To make this assignment more manageable, we strongly recommend you build the components in the following order. This approach is incremental, allowing you to test each piece of your system as you build it.

1. The Foundation (utils.py): Start by implementing all the functions in utils.py. These are self-contained, general-purpose tools that you will need for almost every other part of the assignment. Completing them first will give you a solid foundation and a set of reliable building blocks.

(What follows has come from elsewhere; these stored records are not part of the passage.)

-- ==== Sys2Proof/Syntax.lean ====
section
/-!
DEFINITION. The commands the block takes, one constructor per row of spec/opcode_table.json, and the types of their
operands, with the identifier widths of R16. A register write carries the path it arrives by (R518); a host command carries its submission entry (Table:
Submission entry); an event of the machine the block controls carries what the block's sensors report of it.
-/

namespace Sys2Proof

/-- The path by which a host command or a register access arrives (R518). -/
inductive Path where
  | session (id : BitVec 14)
  | service
deriving DecidableEq, Repr

/-- A submission entry without its OPCODE byte (Table: Submission entry). -/
structure Entry where
  flags : BitVec 8 := 0
  cid : BitVec 16 := 0
  wait : BitVec 32 := 0
  addr : BitVec 64 := 0
  rkey : BitVec 32 := 0
  len : BitVec 32 := 0
  objKey : BitVec 64 := 0
  offset : BitVec 64 := 0
  objVer : BitVec 32 := 0
  cqHead : BitVec 16 := 0
  rsv : BitVec 16 := 0
  arg0 : BitVec 32 := 0
  arg1 : BitVec 32 := 0
  arg2 : BitVec 64 := 0
deriving DecidableEq, Repr

/-- The length that discipline gives a tick: 1,600, 1,599 or 1,601 CE cycles (R57, R61). -/
inductive Slew where
  | none | shorter | longer
deriving DecidableEq, Repr

/-- What a leg of a spindle bridge shows at a tick boundary: whether its high side conducts, and the current of its shunt in mA
(R221). -/
structure LegRead where
  high : Bool := false
  shunt : BitVec 16 := 0
deriving DecidableEq, Repr

/-- What a buck reports of a tick: its output voltage in 10 mV and current in mA, and the power it has taken in, in mW (R620). -/
structure RailRead where
  v : BitVec 12 := 0
  i : BitVec 12 := 0
  pin : BitVec 20 := 0
deriving DecidableEq, Repr

/-- What the converters and monitors report at a tick boundary (R31, R68): the raw servo ADC results by channel, the
front-monitor results of each pickup gated by the write encoder, the bus voltage in 0.1 V and
current in mA, and the measured power of each consumer in mW (R425). Lists may be short: what is missing reads 0. -/
structure Samples where
  adc : List (BitVec 14) := []
  wrMon : List (BitVec 14) := []
  /-- The length the tick generator chooses for the tick that begins (R61). -/
  slew : Slew := .none
  /-- The count of each encoder, 4,096 to a period of its sin and cos (R226), from where it stood at power-on. -/
  encoder : List (BitVec 17) := []
  vbus : BitVec 16 := 0
  ibus : BitVec 16 := 0
  consumers : List (BitVec 20) := []
  /-- VIN in 0.1 V, the current out of VIN and the chopper's in mA, the 12 V and the 3.3 V buck, and the junction temperatures of the
  shell and the core in °C (R614, R619, R620, R625). -/
  vin : BitVec 16 := 0
  reverse : BitVec 16 := 0
  chop : BitVec 16 := 0
  rail12 : RailRead := {}
  rail33 : RailRead := {}
  tjShell : BitVec 8 := 0
  tjCore : BitVec 8 := 0
  /-- Encoder speed and observer speed of each station in 0.125 rpm, and the observer's angle in 0.01° electrical. -/
  speed : List (BitVec 16) := []
  obsSpeed : List (BitVec 16) := []
  obsAngle : List (BitVec 16) := []
  /-- The legs of the bridges, leg k of station s at 3s + k, and the CE cycles for which two legs of each have been high at once
  (R221). -/
  legs : List LegRead := []
  twoHigh : List (BitVec 12) := []
  /-- The current residual of each observer in mA (R232), and its back-EMF amplitude in mV line-to-line peak (R245). -/
  obsRes : List (BitVec 16) := []
  bemf : List (BitVec 16) := []
  /-- The levels of HOME, EOT_NEG and EOT_POS of each axis in bits 0 to 2 (R280). -/
  switches : List (BitVec 3) := []
  /-- Of each host port, the codewords that its FEC has corrected in the tick and those it could not correct, and in bit p whether port
  p shows a high symbol-error ratio (R339). -/
  fecCorr : List (BitVec 16) := []
  fecUncorr : List (BitVec 16) := []
  hiSer : BitVec 2 := 0
  /-- The refresh-rate code that the DRAM gives (R464). -/
  mr4 : BitVec 5 := 0
  /-- The debounced GRIP_DISC and CLAMP inputs. -/
  grip : Bool := false
  clamp : BitVec 2 := 0
  /-- The collector's test message arrived whole and no severity entry was uncorrectable (R563). -/
  checkOk : Bool := true
deriving DecidableEq, Repr

/-- What a spot reads of one servo field (Table: Servo field layout): the field's number since the encoder index, the CE cycle
within the tick of its reference, its channel bits 0 to 71 with bit 0 foremost, how many channel bits from the predicted position
the address mark was found, the channel bits measured since the spot's last field (R167), and the measured distances of timing
pairs A and B in 1/16 channel bit. -/
structure FieldRead where
  field : BitVec 12
  cycle : BitVec 12 := 0
  bits : BitVec 72
  markOfs : BitVec 9 := 0
  gap : BitVec 12 := 0
  dA : BitVec 12
  dB : BitVec 12
deriving DecidableEq, Repr

/-- The header of a peer message (Table: Peer message header), and whether its TAG verifies (R318). -/
structure PeerHdr where
  domain : BitVec 64 := 0
  epoch : BitVec 32 := 0
  tag : BitVec 64 := 0
  src : BitVec 9
  dst : BitVec 9 := 0
  xid : BitVec 32 := 0
  /-- Whether TAG verifies: DESIGN CHOICE (notes/assumptions/9.md, safe). -/
  auth : Bool := true
deriving DecidableEq, Repr

/-- A unit named in a peer message: tenant, object key, version, unit. -/
structure UnitRef where
  tenant : BitVec 12
  key : BitVec 64
  ver : BitVec 32
  unit : BitVec 32
deriving DecidableEq, Repr

/-- What a spot reads of a frame position (R187 to R192): the modulation of the RF envelope over its channel bits 0 to 207 in
percent of the layer's calibrated modulation, the ticks since its first channel bit passed, the samples, and the hard
decisions, channel bit i in bit i. -/
structure FrameRead where
  env : BitVec 8 := 100
  age : BitVec 16 := 0
  samples : List (BitVec 8) := []
  bits : BitVec 55616 := 0
deriving DecidableEq, Repr

/-- The end of an LDPC attempt (R190, R196): convergence, unsatisfied checks after the first iteration, iterations, hard
decisions changed, and the 4,096 bytes decoded. -/
structure LdpcResult where
  ok : Bool
  unsat : BitVec 13 := 0
  iter : BitVec 5 := 0
  flips : BitVec 16 := 0
  payload : List Byte := []
deriving DecidableEq, Repr

/-- What read spot 0 measures of a written frame (R207): the best scores of the sync marks within 2 channel bits of their
expected positions, convergence of the LDPC decoder and its iterations, the hard decisions that differ from the written
codeword, and the ticks from the frame's last channel bit to this verdict. -/
structure FrameCheck where
  scoreA : BitVec 6 := 48
  scoreB : BitVec 6 := 48
  converged : Bool := true
  iter : BitVec 5 := 1
  errors : BitVec 16 := 0
  late : BitVec 6 := 0
deriving DecidableEq, Repr

/-- A frame position that does not read blank, as a search reads it (R182, R186): the payload that it decrypts to under the
domain key, empty where it does not decode. -/
structure FrameSeen where
  frame : BitVec 24
  payload : List Byte := []
deriving DecidableEq, Repr

/-- The frame positions of a layer that a search finds not blank; every other position that it comes to reads blank. -/
structure LayerSeen where
  side : Fin 2 := 0
  layer : BitVec 5 := 0
  reads : List FrameSeen := []
deriving DecidableEq, Repr

/-- What a rebuild attempt reads of a disc (R170, R326 to R328). -/
structure DiscFound where
  /-- The attempt failed: no clamp, no speed or no focus. -/
  failed : Bool := false
  /-- A frame of the layer control area. -/
  control : List Byte := [0x53, 0x50, 0x58, 0x44, 0x00, 0x01]
  layers : List LayerSeen := []
  /-- Units whose index record names an extent that the search cannot confirm (R327). -/
  lost : List UnitRef := []
deriving DecidableEq, Repr

/-- What a frame on a host port is, as far as the device acts on it (R340, R343, R345, R347, R357 to R359, R362, R373): an
IPv4 address stands in its IPv6-mapped form. -/
inductive FrameKind where
  | other
  /-- A PAUSE frame; a PFC frame, whose content PFC_FRAME_RX gives. -/
  | pause
  | pfc
  /-- A RoCEv2 packet of a session; an operation that the device does not support, with whether it is an RDMA operation aimed
  at the device. -/
  | roce (sid : BitVec 14)
  | roceBad (sid : BitVec 14) (access : Bool)
  /-- A Neighbour Solicitation or ARP request for an address; an advertisement or ARP reply that gives the sender's. -/
  | solicit (target : BitVec 128)
  | neighbour (addr : BitVec 128)
  /-- A Sync or Delay_Req; over UDP on IPv4 with a non-zero checksum. -/
  | ptpEvent (v4sum : Bool)
deriving DecidableEq, Repr

/-- A frame that arrives on a host port, with its tag (VID and PCP), its ECN field, the received KiB of the priority PRIO that the
buffer of its port holds then, and the time in 0.1 ns from its ingress to its egress timestamp. -/
structure Frame where
  dst : BitVec 48
  src : BitVec 48
  tag : Option (BitVec 12 × BitVec 3) := none
  len : BitVec 16 := 64
  fcsOk : Bool := true
  ecn : BitVec 2 := 0
  kind : FrameKind := .other
  rxOcc : BitVec 12 := 0
  residence : BitVec 32 := 0
deriving DecidableEq, Repr

/-- A message for the time client: an Announce with its data set, a Sync with the offset it gives in ns, a Delay_Resp that
ends an exchange (R360, R361). -/
inductive PtpMsg where
  | announce (domain prio1 cls acc : BitVec 8) (var : BitVec 16) (prio2 : BitVec 8) (id : BitVec 64) (steps : BitVec 16)
  | sync (offset : BitVec 32)
  | delayResp
deriving DecidableEq, Repr

/-- An answer to the device's RDMA operations (R362): ACK, and NAK for a sequence error, for a receiver not ready, and for a
remote access error on the host buffer of a command. -/
inductive AckKind where
  | ack | seqErr | rnr
  | access (cid : BitVec 16)
deriving DecidableEq, Repr

/-- A connection request (Table: Connection request private data), with what its transport part asks for, the sender's MAC
address, and whether PROOF is the one R367 gives. -/
structure ConnReq where
  mac : BitVec 48
  /-- The host's IP address: an IPv4 address in its IPv6-mapped form. -/
  ip : BitVec 128 := 0
  /-- Every transport option asked for is one of Table: Transport subset. -/
  options : Bool := true
  /-- MTU offered, in bytes, and the retry counts. -/
  mtu : BitVec 13
  retry : BitVec 3 := 7
  rnr : BitVec 3 := 7
  version : BitVec 16 := 1
  kind : BitVec 8
  zero : BitVec 8 := 0
  tenant : BitVec 16 := 0
  depth : BitVec 16
  cqAddr : BitVec 64 := 0
  cqEntries : BitVec 32 := 16
  proof : BitVec 128 := 0
  /-- Whether the proof verifies: DESIGN CHOICE (notes/assumptions/9.md, safe). -/
  proofOk : Bool := false
deriving DecidableEq, Repr

/-- The 64-bit pairs whose LO register latches the HI register (R59 and the register tables).
DEDUCED (notes/assumptions/13.md, unsafe). -/
inductive PairReg where
  | tickCount | epochTick | epochPtp | seenTag | meterBus | meterSum | activation | busEnergy | refreshLast
deriving DecidableEq, Repr

/-- The index-data registers whose accesses advance their index register (R519). -/
inductive IndexReg where
  | mapEntry | contract | tenantState | sessionState | meterNow | faultSource
deriving DecidableEq, Repr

2. The Data Models (employee.py and job.py): Next, create the Employee and Job classes. These classes represent the core entities in our career fair. They are relatively simple and will depend on the helper functions you wrote in utils.py. You can test them individually to make sure they store and format data correctly.

3. The Data Loader (network.py): With your Job class complete, you can now write the CSV parser in network.py. This function will be responsible for reading the jobs.csv file and creating a list of Job objects, bridging the gap between raw data and your program’s object model.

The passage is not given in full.